Saturday, November 19, 2011

Dining Etiquette 101

Had a very enriching and practical course on etiquette that comprised of a crash course on Contemporary Dining Etiquette (theory + practical)! Our trainer is Ms Agnes Koh from Etiquette & Image International.

Contemporary means European. The American differs slightly and the trainer explained that we ought to follow the contemporary style since we were once under British rule and some things stay. But within contemporary, there are also deviations for e.g. the italian would dip their bread into vinegar.

Not very much an expert at it yet but I think I should remember some basics to contemporary dining. Here's how the dining table set up should look like:


Generally, bread on the left and drinks on the right. You use your cutlery from outside in. The glasses are arranged in a square with the water goblet at 4 o'clock to facilitate your frequent use of it.

Oh yeah, we even got to choose our main course prior. It is a 4-course dinner and you could choose from sirloin steak, cod fillet or chicken breast.

Special room with tables lined up side by side just for the training. Super longggggg set up complete with chandelier and candles it reminds me of castle and royal blood. There are also rules as to who should sit where, for e.g. apparently the guests and their spouses' are seated on opposite ends of the table.


Ha, so the gentlemen are expected to always offer their help to the ladies - when they move in and out of their chairs, check if they're comfortable etc.

You always enter the chair from the left and exit from the right.

And here comes the food!

Bread is always served first. You pick the bread from the basket with your fingers. Pinch only bite-sized pieces and apply butter onto it with the butter knife. Munch.

1st course: Appetizer


Ok, so we're not supposed to eat anything from inside the head and tail, just the body. It was my first time trying to de-shell a prawn using a fork and knife and it turned out to be super easy and not clumsy at all.

(Oh, and I played cheat, I ate the meat inside the head and the tail =P)

2nd course: Soup


This is lobster bisque btw. For soup, most of you should know that your spoon should scoop from the inside and outwards. There is a historical origination to it and it's too lengthy to share here, but it's actually quite sensible and we bought it (assuming it's true haha).

3rd course: Sirloin steak


Not too many guidelines to this but the general - always cut and eat bite-sized portions so you won't be caught in an awkward situation of talking with your mouth filled.

4th course: Dessert (Tiramisu)


Hold your fork like a pencil and slice the dessert using the longer edge.

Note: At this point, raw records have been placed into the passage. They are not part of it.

/-- The slice tests one registered waiter after a post (R272); a frozen one is not tested (R286). -/
def testWaiter (w : Work) (b : Nat) (x : Waiter) : Work :=
  if (getCrag w x.crag).fe.frozen || !waitMet (getBelay w b).value x.target then w
  else
    let w := dropWaiter w b x.crag x.op
    match findOp (getCrag w x.crag) x.op with
    | some o => advanceWait w x.crag o
    | none => w

/-- A post applied at its slice (R267, Table 9.8): the value saturates at 2^64 - 1 and sets SAT; every waiter is
tested. -/
def applyPost (w : Work) (b inc : Nat) (sig : W32) : Work :=
  let x := getBelay w b
  let v := x.value.toNat + inc
  let x := { x with value := BitVec.ofNat 64 (min v (2 ^ 64 - 1)), sat := x.sat || decide (2 ^ 64 ≤ v), lastSig := sig,
                    lastIt := w.now }
  x.waiters.foldl (fun w y => testWaiter w b y) (setBelay w b x)

/-- A wait released under R285 with status ABANDONED: it completes with the count it has reached; a SCHED = 1 wait
raises BELAY_ABANDONED and stops its party. -/
def abandonWaiter (w : Work) (b : Nat) (x : Waiter) : Work :=
  let w := dropWaiter w b x.crag x.op
  let y := getCrag w x.crag
  let w := setCrag w x.crag (leaveBivouac { y with ac := { y.ac with bAbandoned := true } })
  match findOp (getCrag w x.crag) x.op with
  | none => w
  | some o =>
    if schedOf o.pkt then
      let z := getCrag w x.crag
      cragFault (setCrag w x.crag { z with ops := z.ops.filter fun p => p.n ≠ o.n }) x.crag 0x22 b
    else finishOp w x.crag { o with abandoned := true, targets := [] }

/-- A Belay cleared by the reset of its owner (R285), or for BELAY_UE. -/
def clearBelay (w : Work) (b : Nat) : Work :=
  let x := getBelay w b
  let w := setBelay w b { x with value := 0, abandoned := x.abandoned || decide (x.waiters.length ≠ 0) }
  x.waiters.foldl (fun w y => abandonWaiter w b y) w

/-- The registered waits of a Crag removed without releasing anything (R286). -/
def removeWaits (w : Work) (c : Nat) : Work :=
  { w with belays := Tab.mapV belayD (fun _ x => { x with waiters := x.waiters.filter fun y => y.crag ≠ c }) w.belays }

/-! ## Tasks -/

/-- A task from its 128 B entry (Table 9.4). -/
def taskOf (e : List Byte) (ten seq c unit : Nat) : Task :=
  let v := leNat (e.take 128)
  { payload := BitVec.ofNat 512 (bitsN v 0 512), flow := bitsN v 512 20, atomic := decide (bitsN v 532 1 = 1),
    list := bitsN v 533 3, release := BitVec.ofNat 64 (bitsN v 544 64), putCrag := c, putUnit := unit, ten := ten,
    seq := seq, store := 0, ret := false }

/-- The entry as delivered: GRANT_IT and PUTTER filled in (Table 9.4). -/
def taskBytes (t : Task) (now : W64) : List Byte :=
  natLe 128 (t.payload.toNat + (t.flow + b2n t.atomic * 2 ^ 20 + t.list * 2 ^ 21) * 2 ^ 512 + t.release.toNat * 2 ^ 544 +
    now.toNat * 2 ^ 608 + (t.putCrag + t.putUnit * 2 ^ 8) * 2 ^ 672)

/-- Tasks in service, in the slots of every Crag. -/
def inService (w : Work) : List Task := w.crags.flatMap fun e => (e.2.slots.filterMap fun s => s.2)

def allTasks (w : Work) : List Task := w.sched.ready ++ w.sched.delay ++ inService w

/-- Tasks of a tenancy that count against its share (R287, R389). -/
def tenTasks (w : Work) (t : Nat) : Nat := ((allTasks w).filter fun k => k.ten = t).length

/-- Flows with a task delayed, queued or in service (R293). -/
def activeFlows (w : Work) : List Nat := ((allTasks w).map (·.flow)).eraseDups

/-- A decision trace record (R303): written to the ring at class 3 when TraceEnable is set; one bound for a retired page
is dropped (R366), as is one that would have to wait for a channel, a fill or a write-back. -/
def trace (w : Work) (t : Task) (reason crag slot : Nat) : Work :=
  if od w 0x2322 = 0 then w
  else
    let a := od w 0x2321 + 32 * w.sched.trWr
    let dropped := { w with sched := { w.sched with trDropped := bump w.sched.trDropped 1 } }
    if paStatus w a = .retired || heldAt w a then dropped
    else
      let bs := natLe 32 (w.now.toNat + (t.flow + t.list * 2 ^ 20 + b2n t.atomic * 2 ^ 23 + t.ten * 2 ^ 24 +
        reason * 2 ^ 28 + crag * 2 ^ 32 + slot * 2 ^ 40) * 2 ^ 64 + t.seq * 2 ^ 128)
      let v := writePa w (req 3 0) a bs false
      if v.hold.isSome && w.hold.isNone then dropped
      else { v with sched := { v.sched with trWr := (v.sched.trWr + 1) % 131072 } }

/-- An atomic flow with a task in service (R293). -/
def flowBusy (w : Work) (t : Task) : Bool := t.atomic && (inService w).any fun k => k.flow = t.flow

/-- A ready task is eligible unless its atomic flow is in service, or has a task put earlier that is still queued or delayed (R293). -/
def eligible (w : Work) (t : Task) : Bool :=
  !t.atomic ||
    (!flowBusy w t && (w.sched.ready ++ w.sched.delay).all fun k => decide (k.flow ≠ t.flow) || decide (t.seq ≤ k.seq))

/-- Tasks that have become eligible join the order in which they did so (R294). -/
def refreshElig (w : Work) : Work :=
  let now := (w.sched.ready.filter (eligible w)).map (·.seq)
  let old := w.sched.elig.filter fun n => decide (n ∈ now)
  { w with sched := { w.sched with elig := old ++ now.filter fun n => !decide (n ∈ w.sched.elig) } }

/-! ### The store (R287, R366) -/

/-- Addresses of the entries that queued and delayed tasks take up. -/
def storeUsed (w : Work) : List Nat := (w.sched.ready ++ w.sched.delay).map (·.store)

/-- The first free entry from number i on, on a page that is not retired. -/
def freeStore (w : Work) (used : List Nat) : Nat → Nat → Option Nat
  | 0, _ => none
  | f + 1, i =>
    let a := od w 0x2320 + 128 * i
    if 1048576 ≤ i then none
    else if decide (a ∈ used) || decide (a / 4096 ∈ w.retired) then freeStore w used f (i + 1)
    else some a

/-- A free entry: among one more than the entries in use and on retired pages there is one. -/
def newEntry (w : Work) : Option Nat := freeStore w (storeUsed w) ((storeUsed w).length + 32 * w.retired.length + 1) 0

/-- The task with a new entry, written to device memory at class 0 (Table 11.4); without a free entry it keeps the one it had. -/
def storeTask (w : Work) (t : Task) : Work × Task :=
  match newEntry w with
  | none => (w, t)
  | some a => (writePa w (req 0 0) a (taskBytes t 0) false, { t with store := a })

/-- A task's entry as read from the store; none when it is poisoned. -/
def readTask (w : Work) (t : Task) : Work × Option Task :=
  let (w, bs, po) := readPa w (req 0 0) t.store 128
  (w, if po then none else some { t with payload := BitVec.ofNat 512 (bitsN (leNat bs) 0 512) })

def dropTask (w : Work) (t : Task) : Work :=
  { w with sched := { w.sched with ready := w.sched.ready.filter fun k => k.seq ≠ t.seq
                                   delay := w.sched.delay.filter fun k => k.seq ≠ t.seq } }

/-- A task whose entry reads poisoned is discarded (R366). -/
def poisonedTask (w : Work) (t : Task) : Work :=
  refreshElig (raise (trace (dropTask w t) t 9 0xFF 0) (srcSched t.list) 0x0A t.ten t.store)

/-- Moves the entry of one task off a retired page (R366). -/
def moveEntry (w : Work) (t : Task) : Work :=
  match mapPa w t.store with
  | none => w
  | some (c, x) =>
    if !decide (t.store / 4096 ∈ w.retired) then w
    else
      let s := getSlice w (sliceOf t.store)
      let (w, bs, po) := match hitWay s t.store with
        | some way => (w, secData s (setOf t.store) way (sectorOf t.store), (getSec (getLine s (setOf t.store) way) (sectorOf t.store)).poison)
        | none => let (w, e) := chRead (meterDram (meetHold w t.store) (req 0 0)) c x 0; (w, e.data, e.poison)
      if po then poisonedTask w t
      else
        let (w, k) := storeTask w { t with payload := BitVec.ofNat 512 (bitsN (leNat bs) 0 512) }
        let put := fun (l : List Task) => l.map fun q => if q.seq = t.seq then k else q
        { w with sched := { w.sched with ready := put w.sched.ready, delay := put w.sched.delay } }

/-- Moves every entry that a retired page holds. -/
def moveEntries (w : Work) : Work := (w.sched.ready ++ w.sched.delay).foldl moveEntry w

/-- Whether a waiting TAKE can be granted a task: its tenancy's, its list, not frozen, its tenancy running (R300). -/
def takerFits (w : Work) (t : Task) (k : Taker) : Bool :=
  decide (k.ten = t.ten) && decide (k.mask.toNat / 2 ^ t.list % 2 = 1) && !(getCrag w k.crag).fe.frozen &&
    canRun w k.ten

/-- The TAKE, of some that wait, that a task goes to, and the trace reason (R294). -/
def granteeOf (w : Work) (ks : List Taker) (t : Task) : Option (Taker × Nat) :=
  let last := Tab.get zeroD w.sched.lastTook t.flow
  match ks.find? fun k => takerFits w t k && decide (last = k.crag + 1) with
  | some k => some (k, 3)
  | none =>
    match ks.find? (takerFits w t) with
    | some k => some (k, 4)
    | none => none

/-- The waiting TAKE that a task goes to, and the trace reason (R294). -/
def grantee (w : Work) (t : Task) : Option (Taker × Nat) := granteeOf w w.sched.takers t

/-- Tasks of a list, in the order they became eligible, that go to TAKEs which wait: each TAKE gets one (R294). -/
def promised (w : Work) : List Taker → List Task → List Nat
  | _, [] => []
  | ks, t :: ts =>
    match granteeOf w ks t with
    | none => promised w ks ts
    | some (k, _) => t.seq :: promised w (ks.filter fun y => !(y.crag = k.crag && y.op = k.op)) ts

/-- Eligible tasks in the order they became so (R294). -/
def eligTasks (w : Work) : List Task := (w.sched.elig.filterMap fun n => w.sched.ready.find? fun k => k.seq = n).filter (eligible w)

We finished dinner with coffee and tea and Agnes advised it's always polite to say yes when they offer you any. Feel free to add creamer or sugar (brown is recommended, for original taste) and stir with your teaspoon using a figure of 8 method. Atas as it may sound/look but we later discovered it is actually not effective. Haha. I think the kopitiam clink!clink!clink! method is the best. CHEAPER BETTER FASTER, lol!

Some other pointers to note:
- no sharing of food with one another :( (we played cheat, but well, just to try the other main course)
- you only wipe your mouth by dabbing your left and right corners with your napkin. with your right hand
- you clear any misc food/non-food with your napkin. with your left hand.
- your arms should only go onto the table as far up as your wrists
- pass pepper and salt as an entity and always to your right
- you should eat with hand-to-mouth and not head-to-table


And this is the 101 to the art of hosting and dining! Hope you liked my sharing haha. We definitely enjoyed the course very much because of the knowledge and insights gained. The skills are very much practical and worthy to have. We also picked up pointers on how to dress and how to conduct ourselves at a social event. Thumbs up!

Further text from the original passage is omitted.